### [About this task]
Please repeat the line that has "def portSrc : Port → Nat" and all lines after it, exactly as they appear, through the end of the entries.

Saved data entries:
━━━━━━━━━━━━━━━━

-- ==== Sys2Proof/Machine/Ops.lean ====
section
/-! DEFINITION. The named operations every command is built from: accessors of ports, rings and slots, what the block
sends, log records (13), events (05), interrupt causes (04), finishing and publishing entries (05), orders of a frame,
privileged actions (12) and planned mode transitions (02). -/
namespace Sys2Proof.Machine

/-! ## Accessors -/

def State.port (s : State) : Port → PortSt
  | .a => s.portA
  | .b => s.portB

def State.setPort (s : State) (p : Port) (q : PortSt) : State :=
  match p with
  | .a => { s with portA := q }
  | .b => { s with portB := q }

def State.modPort (s : State) (p : Port) (f : PortSt → PortSt) : State := s.setPort p (f (s.port p))

def otherPort : Port → Port
  | .a => .b
  | .b => .a

def PortSt.ring (q : PortSt) (r : RingN) : Ring := q.rings[r.val]

def PortSt.setRing (q : PortSt) (r : RingN) (x : Ring) : PortSt := { q with rings := q.rings.set r.val x }

def State.ring (s : State) (p : Port) (r : RingN) : Ring := (s.port p).ring r

def State.setRing (s : State) (p : Port) (r : RingN) (x : Ring) : State := s.modPort p fun q => q.setRing r x

def State.modRing (s : State) (p : Port) (r : RingN) (f : Ring → Ring) : State := s.setRing p r (f (s.ring p r))

def State.slot (s : State) (m : SlotN) : SlotSt := s.slots[m.val]

def State.modSlot (s : State) (m : SlotN) (f : SlotSt → SlotSt) : State :=
  { s with slots := s.slots.set m.val (f (s.slot m)) }

def State.modMode (s : State) (f : ModeSt → ModeSt) : State := { s with mode := f s.mode }
def State.modSec (s : State) (f : SecSt → SecSt) : State := { s with sec := f s.sec }
def State.modCx (s : State) (f : CxSt → CxSt) : State := { s with cx := f s.cx }
def State.modJnl (s : State) (f : JnlSt → JnlSt) : State := { s with jnl := f s.jnl }
def State.modArray (s : State) (f : ArraySt → ArraySt) : State := { s with array := s.array.map f }

/-- Read requests outstanding: those that have their tag (04 R110). -/
def readsOut (q : PortSt) : Nat := (q.reads.filter fun r => r.tag.isSome).length

def bothPorts : List Port := [.a, .b]
def allRings : List RingN := List.finRange 64
def allSlots : List SlotN := List.finRange 6
def allPos : List PosN := List.finRange 6
def allVols : List VolN := List.finRange 64

/-- Port A, and port B when the strap is high (04 R99). -/
def portEnabled (s : State) (p : Port) : Bool := p == .a || s.supply.strap

/-- Source codes of records and of MODE_CAUSE (02 Table 2-6, 13 Table 13-3). -/
def portSrc : Port → Nat
  | .a => 1
  | .b => 2
def portBit (p : Port) : Nat := bit (p == .b)
def cxSrc : Nat := 4
def memberSrc : Nat := 3

/-- The frame in whose Intake phase an event that comes now is observed: the frame that runs, or the next one once its
commit point has passed (log entry 2). -/
def obsFrame (s : State) : Nat := if s.clock.phase = .commit then s.clock.frame + 1 else s.clock.frame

━━━━━━━━━━━━━━━━

### [Task response]
def portSrc : Port → Nat
  | .a => 1
  | .b => 2
def portBit (p : Port) : Nat := bit (p == .b)
def cxSrc : Nat := 4
def memberSrc : Nat := 3

/-- The frame in whose Intake phase an event that comes now is observed: the frame that runs, or the next one once its
commit point has passed (log entry 2). -/
def obsFrame (s : State) : Nat := if s.clock.phase = .commit then s.clock.frame + 1 else s.clock.frame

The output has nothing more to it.